ELT – extract, load, and transform – is replacing ETL (extract, transform, load) as the usual method of populating data warehouses. Modern data warehouse appliances and appliance-like systems, such as IBM Pure Data / Netezza, are ideally suited for an ELT environment. SQL Maestro is a framework for ELT development, deployment, and production. SQL Maestro is not an ETL tool that has been repurposed for ELT; rather, it is designed from the ground up with ELT in mind, and fully supports the ELT paradigm. At the same time, SQL Maestro is familiar and easy to learn for developers with experience in traditional ETL tools.

In the beginning…
Data warehousing emerged from the realization that databases that worked well for operational purposes usually did not work well for analytical purposes. In a bank, for example, one operational database might keep track of customers’ accounts. Another operational database, from a different vendor, and maintained in a different department, contains demographic information about the bank’s customers. A marketing analyst wants to know the average account for customers in a certain demographic category. This is difficult to determine from the operational databases because (1) information from two different vendors’ databases must be combined, and (2) large operations (such as looking at every account balance) put the bank’s operations at risk, since they take computing resources away from the basic business of serving customers.
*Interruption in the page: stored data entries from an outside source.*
-- ==== Sys2Proof/Machine/Inbox.lean ====
section
/-!
DEFINITION. Barges that reach this chip (R252 to R256, R260, R266, R270 to R274, R276, R320): their reception, the kinds they perform,
and the replies.
-/
namespace Sys2Proof.Machine

/-! ### The barges that wait to be performed -/

/-- The order that two barges of this chip's inbox keep: those of one flow, and the replies of one flow. -/
def Barge.order (b : Barge) : Nat × Bool := (b.dstKey, b.isReply)

/-- The first barge of the inbox that fits and has none of its order before it. -/
def firstFit (ok : Barge → Bool) (seen : List (Nat × Bool)) : Inbox → Option Waiting
  | [] => none
  | w :: ws =>
    if ok w.barge && !seen.contains w.barge.order then some w else firstFit ok (w.barge.order :: seen) ws

/-- A barge leaves the inbox, and its buffer is free again. -/
def leaveInbox (w : Waiting) : Eff :=
  .andThen (onFab fun f => { f with inbox := dropWaiting w f.inbox }) (returnCredit w.input)

/-- The first barge of a kind that fits leaves the inbox for `k`. -/
def fromInbox (kind : Nat) (ok : State → Barge → Bool) (k : Waiting → Eff) : Eff := .read fun s =>
  match firstFit (fun b => b.kind == kind && ok s b) [] s.dev.fab.inbox with
  | some w => .andThen (leaveInbox w) (k w)
  | none => .skip

/-! ### Checks at the destination (R271) -/

/-- The fields that every barge carries are in order. -/
def Barge.baseOk (b : Barge) : Bool :=
  b.reservedOk && (decide (b.srcQueue < 0x110) || b.srcQueue == 0x1F0) && b.poisonedBit == (b.pmap != 0)

/-- The bytes of a payload lie within one 4 KiB page from `a`. -/
def onePage (a n : Nat) : Bool := decide (a % 4096 + n ≤ 4096)

/-- The sectors that a POISON_MAP names lie in the range. -/
def mapInside (pmap a n : Nat) : Bool :=
  (List.range 128).all fun i => !bitOf pmap i || (sectorsOf (a % 4096) n).contains (32 * i)

/-- The fields of each kind (Table 8.5, R254, R255, R320). -/
def Barge.fieldsOk (b : Barge) : Bool :=
  let n := b.payload.length
  b.baseOk &&
    (if b.kind = 0x01 then
      b.cls != 0 && b.arg == 0 && onePage b.addr n && (b.pmap == 0 || inHbm b.addr) && mapInside b.pmap b.addr n
        && (!b.coded || (inHbm b.addr && b.addr % 4096 == 0 && n % 32 == 0 && decide (288 ≤ n ∧ n ≤ 4064)))
     else if b.kind = 0x02 then
      let len := bitsOf b.arg 48 16
      b.cls != 0 && !b.coded && b.pmap == 0 && n == 0 && decide (1 ≤ len ∧ len ≤ 4096) && onePage (bitsOf b.arg 0 48) len
     else if b.kind = 0x03 then b.cls != 0 && !b.coded && b.pmap == 0 && n == 0 && bitsOf b.arg 8 24 == 0
     else if b.kind = 0x04 then rankFieldsOk b
     else
      b.cls == 0 && !b.coded && b.pmap == 0 && b.arg == 0
        && (((b.kind == 0x20 || b.kind == 0x21 || b.kind == 0x22) && n == 16) || (b.kind == 0x28 && n == 784) || b.kind == 0x2F))

/-- What the lock check of an inbound barge finds: first and last byte, status and window of a refusal. -/
def State.bargeLock (s : State) (b : Barge) : Option (Nat × Nat × Nat × Option Nat) :=
  let n := if b.kind = 0x02 then bitsOf b.arg 48 16 else b.payload.length
  if (b.kind = 0x01 ∧ n != 0) ∨ b.kind = 0x02 then
    match s.lockCheck b.basin b.addr (b.addr + n - 1) ((if b.kind = 0x01 then rightW else rightR) + rightD) with
    | .pass _ => none
    | .refuse st w => some (b.addr, b.addr + n - 1, st, w)
  else none

/-- The checks of R271 in order. TOWPATH barges go to the chip and not to a basin. -/
def State.bargeCheck (s : State) (b : Barge) : Option Nat :=
  if b.cls != 0 && !s.isOpen b.basin then some 0x24
  else if !b.fieldsOk then some 0x25
  else if b.cls != 0 && !s.inReach then some 0x24
  else if b.kind = 0x04 ∧ s.rankExpects b = false then some 0x25
  else (s.bargeLock b).map fun r => r.2.2.1

/-- A refusal by the lock check is recorded (R146). -/
def bargeRefused (b : Barge) : Eff := .read fun s =>
  if s.isOpen b.basin && b.fieldsOk && s.inReach then
    match s.bargeLock b with
    | some (lo, hi, st, w) => lockRefuse b.basin lo hi { agent := 4, source := b.srcChip } st w
    | none => .skip
  else .skip

/-- A barge is taken through R271; if nothing refuses it, its kind is performed. -/
def takeBarge (b : Barge) (perform : Eff) : Eff := acceptBarge b (fun s => s.bargeCheck b) (bargeRefused b) perform

/-- A barge delivered to a basin counts as its activity (R292), and is answered OK (R272). -/
def delivered (b : Barge) : Eff :=
  .andThen (Eff.when (b.cls != 0) (bumpReg (rIbnActRx b.basin) 64 b.charge)) (sendAck b 0 false)

/-! ### Reception (R260 to R262, R266) -/

/-- A barge of no kind of Table 8.5 that a chip takes is refused BAD_BARGE, in its flow's order. -/
def knownKind (k : Nat) : Bool :=
  k == 0x01 || k == 0x02 || k == 0x03 || k == 0x04 || k == 0x10 || k == 0x11 || k == 0x20 || k == 0x21 || k == 0x22 || k == 0x28
    || k == 0x2F

/-- The barges of unknown kinds that are next in their flows are taken through R271. -/
def sweepLoop : Nat → Eff
  | 0 => .skip
  | n + 1 => .read fun s =>
    match firstFit (fun b => !knownKind b.kind) [] s.dev.fab.inbox with
    | some w => Eff.all [leaveInbox w, takeBarge w.barge .skip, sweepLoop n]
    | none => .skip

/-- The barges of unknown kinds that are next in their flows are taken through R271. -/
def sweep : Eff := .read fun s => sweepLoop s.dev.fab.inbox.length

/-- BARGE_RECEIVE (R260, R262): a whole barge has arrived on a port. `spoilt` tells that its second check fails. -/
def effBargeReceive (p : Nat) (bs : List Byte) (spoilt : Bool) : Eff := .read fun s =>
  let k := s.port p
  if 16 ≤ p ∨ s.pState p != 2 then .skip
  else match parseBarge bs with
    | (none, _) => sendControl p 0x13 k.rxSeq
    | (some l, none) => if l = k.rxSeq then sendControl p 0x13 l else .skip
    | (some l, some b) =>
      if l != k.rxSeq then .skip
      else Eff.all
        [ onPort p fun k => { k with rxSeq := (l + 1) % 4096 }, bumpReg (rIbnPCnt p 5) 64 1, sendControl p 0x12 l,
          if spoilt then .andThen (returnCredit p) (countAt 0x34 p)
          else if b.dest = s.chipId then
            .andThen (onFab fun f => { f with inbox := f.inbox ++ [{ input := p, barge := b }] }) sweep
          else forward p b ]

/-! ### The kinds -/

/-- The bytes of a WRITE are written (R254, R255). A part of a sector that stays poisoned is not (R154). -/
def bargeWrite (b : Barge) (es : List EccEvent) : Eff :=
  let a := b.addr
  let n := b.payload.length
  let bad := ((List.range 128).filter (bitOf b.pmap)).map fun i => a / 4096 * 4096 + 32 * i
  if n = 0 then .skip
  else if !inHbm a then sendWrite b.basin a b.payload
  else if b.coded then
    Eff.all [storeBlock a true b.payload, poisonSectors bad, actWrite b.basin (sectorsOf a n).length]
  else
    let parts := ((pieces a b.payload).filter fun p => p.2.length != 32).map fun p => sectorOf p.1
    Eff.all
      [ sectorErrors parts.contains es,
        Eff.each ((pieces a b.payload).filter fun p => !bad.contains (sectorOf p.1)) fun p => writeHbm p.1 p.2,
        poisonSectors bad, markRaw a n, markDirty a n, actWrite b.basin (sectorsOf a n).length ]

/-- WRITE: the first WRITE that no copy-on-write copy holds up. -/
def effWrite (es : List EccEvent) : Eff :=
  .andThen
    (fromInbox 0x01 (fun s b => !(inHbm b.addr && s.cowWait b.addr b.payload.length)) fun w =>
      takeBarge w.barge (.andThen (bargeWrite w.barge es) (delivered w.barge)))
    sweep

/-- A READ_DATA answers a READ_REQ (R252, R254). `bad` are the offsets of bytes that came from poisoned sectors: zero bytes stand in
their place, and POISON_MAP names the sectors of the destination's page that they reach. -/
def sendReadData (b : Barge) (bs : List Byte) (bad : List Nat) : Eff := .read fun s =>
  let ret := bitsOf b.arg 0 48
  let secs := (bad.map fun i => sectorOf (ret + i)).foldl sins []
  let out := bs.mapIdx fun i x => if bad.contains i then 0#8 else x
  sendReply (s.replyHdr b 0x11 bs.length ret 0 (poisonMap secs)) out

/-- The bytes of a READ_REQ are read: from HBM at once, over PCIe by a request whose completion READ_REQ takes up. The barge
is delivered and counts (R292). -/
def bargeRead (b : Barge) (es : List EccEvent) : Eff := .andThen (bumpReg (rIbnActRx b.basin) 64 b.charge) <| .read fun s =>
  let n := bitsOf b.arg 48 16
  if inHbm b.addr then
    Eff.all
      [ readSectors b.basin (sectorsOf b.addr n) es, actRead b.basin (sectorsOf b.addr n).length,
        .read fun t => sendReadData b (t.bytes b.addr n) ((List.range n).filter fun i => t.poisoned (sectorOf (b.addr + i))) ]
  else
    let k := ((List.range 65536).find? fun k => (mget? s.dev.fab.reading k).isNone).getD 65536
    Eff.all
      [ onFab fun f => { f with reading := mput f.reading k b },
        onReads fun l => l ++ [{ user := .barge k, tick := s.now }],
        Eff.each (tlpCut (max 128 s.dev.pci.mrrs) (s.busAddr b.addr) (List.replicate n 0#8) (n + 1)) fun r =>
          emit (.memRead b.basin r.1 r.2.length) ]

/-- A READ_REQ whose bytes have come over PCIe is answered; one whose read failed has no answer (log entry 18). -/
def readBack (k : Nat) (b : Barge) (r : HostRead) : Eff :=
  Eff.all
    [ onFab fun f => { f with reading := mdel f.reading k }, dropRead (.barge k),
      match r with
      | .data bs => sendReadData b (bs.take (bitsOf b.arg 48 16)) []
      | _ => .skip ]

/-- The READ_REQ whose bytes have come over PCIe. -/
def State.readReady (s : State) : Option (Nat × Barge × HostRead) :=
  s.dev.fab.reading.findSome? fun e => match s.outRead (.barge e.1) with
    | some r => r.got.map fun g => (e.1, e.2, g)
    | none => none

/-- READ_REQ (R272). -/
def effReadReq (es : List EccEvent) : Eff := .read fun s =>
  match s.readReady with
  | some (k, b, r) => readBack k b r
  | none => .andThen (fromInbox 0x02 (fun _ _ => true) fun w => takeBarge w.barge (bargeRead w.barge es)) sweep

/-- GATE_INC (R272): the gate of the basin in DEST rises by AMOUNT. -/
def effGateInc : Eff :=
  .andThen
    (fromInbox 0x03 (fun _ _ => true) fun w =>
      takeBarge w.barge
        (.andThen (addGate w.barge.basin (bitsOf w.barge.arg 0 8) (bitsOf w.barge.arg 32 32)) (delivered w.barge)))
    sweep

/-- REDUCE_PART (R320). -/
def effReducePart : Eff :=
  .andThen
    (fromInbox 0x04 (fun _ _ => true) fun w =>
      takeBarge w.barge (Eff.all [rankPart w.barge, delivered w.barge, rankFlush w.barge.basin]))
    sweep

/-- FIRMWARE (R256): the message is handed to the control cores. -/
def effFirmware : Eff :=
  .andThen
    (fromInbox 0x2F (fun _ _ => true) fun w =>
      takeBarge w.barge (.andThen (emit (.firmware w.barge.srcChip w.barge.payload)) (delivered w.barge)))
    sweep

/-! ### Replies -/

/-- ACK (R276): it answers an outstanding barge. A transit hop's PATH_DOWN waits until its flow is known. -/
def effAck (es : List EccEvent) : Eff :=
  Eff.all
    [ fromInbox 0x10 (fun _ _ => true) (fun w => .read fun s =>
        if bitOf w.barge.arg 8 then holdTransit w.barge
        else match s.answerFlow w.barge with
        | some f => answered f w.barge.seq (bitsOf w.barge.arg 0 8)
        | none => .skip),
      settleTransit, drainUsers es, drainManage, sweep ]

/-- The bytes of a READ_DATA are written where its READ_REQ asked for them. -/
def readDataWrite (f : Nat) (b : Barge) (es : List EccEvent) : Eff := .read fun s =>
  match s.flow? f with
  | none => .skip
  | some x =>
    if x.outs.any fun o => o.seq == b.seq && bitsOf o.hdr 0 8 == 0x02 then
      .andThen (bargeWrite b es) (answered f b.seq 0)
    else .skip

/-- READ_DATA (R252): the OK answer to a READ_REQ. -/
def effReadData (es : List EccEvent) : Eff :=
  Eff.all
    [ fromInbox 0x11 (fun s b => !(inHbm b.addr && s.cowWait b.addr b.payload.length)) (fun w => .read fun s =>
        match s.answerFlow w.barge with
        | some f => readDataWrite f w.barge es
        | none => .skip),
      settleTransit, drainUsers es, drainManage, sweep ]

/-- ACK_TIMEOUT (R270): the oldest barge of a flow without an answer has waited ACK_TIMEOUT. -/
def effAckTimeout (queue dest cls : Nat) : Eff := .read fun s =>
  let f := flowKey queue dest cls
  match s.flow? f with
  | none => .skip
  | some x =>
    match x.outs.find? fun o => o.sent && o.answer.isNone && decide (o.tick + s.ackTimeout ≤ s.now) with
    | some o => Eff.all [answered f o.seq 256, settleTransit, drainUsers [], drainManage]
    | none => .skip

/-! ### The meanings -/

/-- BARGE_RECEIVE. -/
def execBargeReceive (p : Nat) (bs : List Byte) (spoilt : Bool) (s : State) : Host.Outcome State Fault Refusal :=
  (effBargeReceive p bs spoilt).done s
/-- WRITE. -/
def execWrite (es : List EccEvent) (s : State) : Host.Outcome State Fault Refusal := (effWrite es).done s
/-- READ_REQ. -/
def execReadReq (es : List EccEvent) (s : State) : Host.Outcome State Fault Refusal := (effReadReq es).done s
/-- GATE_INC. -/
def execGateInc (s : State) : Host.Outcome State Fault Refusal := effGateInc.done s
/-- REDUCE_PART. -/
def execReducePart (s : State) : Host.Outcome State Fault Refusal := effReducePart.done s
/-- FIRMWARE. -/
def execFirmware (s : State) : Host.Outcome State Fault Refusal := effFirmware.done s
/-- ACK. -/
def execAck (es : List EccEvent) (s : State) : Host.Outcome State Fault Refusal := (effAck es).done s
/-- READ_DATA. -/
def execReadData (es : List EccEvent) (s : State) : Host.Outcome State Fault Refusal := (effReadData es).done s
/-- ACK_TIMEOUT. -/
def execAckTimeout (queue dest cls : Nat) (s : State) : Host.Outcome State Fault Refusal := (effAckTimeout queue dest cls).done s

end Sys2Proof.Machine
end

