/-- COMMIT (R493). -/
def calCommit : Eff := .read fun s =>
  let c := s.stagedCalendar
  let act := (s.reg rTolCalAct).toNat
  let fail (n : Nat) : Eff := putFld rTolCalStatus 0 3 n
  if s.dev.tol.commit.isSome then .skip
  else if !calFormatOk c then fail 1
  else if !calCrcOk c then fail 2
  else if !s.rtcValid || decide (act < s.seconds + 60) then fail 3
  else
    let c := c.take (calLen c)
    Eff.all
      [ fail 7, onTol fun t => { t with commit := some (c, act, s.now) }, writeRecord (calendarRecord 1 act c .calendar) ]

/-- CANCEL (R494). -/
def calCancel : Eff := .read fun s =>
  let k := s.dev.keep
  Eff.when (!k.pending.isEmpty) (Eff.all
    [ writeRecord (calendarRecord 2 k.pendingAct k.pending .none), onKeep fun k => { k with pending := [] },
      putReg (rTolCalActive 1) 0 ])

/-- A write to TOL_CAL_CMD. -/
def effTolCalCmd (v : Nat) : Eff := .read fun s =>
  if !s.isToll || v / 65536 != 0x7A11 then .skip
  else if v % 4 = 1 then calCommit else if v % 4 = 2 then calCancel else .skip

/-- CALENDAR_COMMIT_TIMEOUT (R493 step 4). -/
def effCalendarCommitTimeout : Eff := .read fun s =>
  match s.dev.tol.commit with
  | some (_, _, t) =>
    Eff.when (decide (t + 2 ^ 30 ≤ s.now)) (Eff.all
      [ putFld rTolCalStatus 0 3 4, onTol fun t => { t with commit := none },
        onDev fun d => { d with jrn := d.jrn.filter fun r => r.tag != .calendar } ])
  | none => .skip

/-! ### TOL_CMD (R498, R509) -/

/-- A write of SNAPSHOT to TOL_CMD by a reader. -/
def effSnapshot (rd : Nat) : Eff := .read fun s => Eff.when s.isToll (tolOp (.snap (if rd = i2cReader then 1 else 0)))

/-! ### Start and power failure (R503 to R508) -/

/-- The toll registers by the index of a TOLLS_DELTA pair. -/
def tollOff (i : Nat) : Nat := if i < 63 then rTolTray (i / 9) (i % 9) else rTolBasin ((i - 64) / 9) ((i - 64) % 9)

/-- The indices of the tolls. -/
def tollIndices : List Nat := List.range 63 ++ (List.range 144).map fun i => 64 + i

/-- A toll's value in a snapshot. -/
def tollIn (b : List Byte) (i : Nat) : Nat := if i < 63 then getLe b (128 + 8 * i) 8 else getLe b (632 + 8 * (i - 64)) 8

/-- The TOLLS_DELTA against a TOLLS record (R503). -/
def State.delta (s : State) (t : JRec) : JReq :=
  let changed := tollIndices.filter fun i => (s.reg (tollOff i)).toNat != tollIn t.body i
  { typ := 2, body := leBytes 8 t.seq ++ leBytes 2 changed.length ++ s.residueBytes
      ++ changed.flatMap fun i => leBytes 2 i ++ leBytes 8 (s.reg (tollOff i)).toNat }

/-- PFAIL_N falls (R503). Before the START record nothing is written, and the next start records a DOWN gap (Table 16.15). -/
def pfailTolls : Eff := .read fun s =>
  if s.isToll && s.dev.tol.started then
    Eff.all
      [ Eff.when s.testing applyHeld, closeInterval, abandonFlash,
        .read fun t => match newestTolls t.dev.flash.records with
          | some r => beginRecord (t.delta r)
          | none => .skip,
        onKeep fun k => { k with cleanStop := true } ]
  else onKeep fun k => { k with cleanStop := false }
To address these kinds of problems, banks and other businesses started using data warehouses. Data warehouses collected all of the information needed for analytical tasks into an environment where analysts could do their work without affecting a business’s operations. Data warehouses were periodically refreshed with new information from the operational systems, preferably during times when demand on the operational systems was low, like the middle of the night.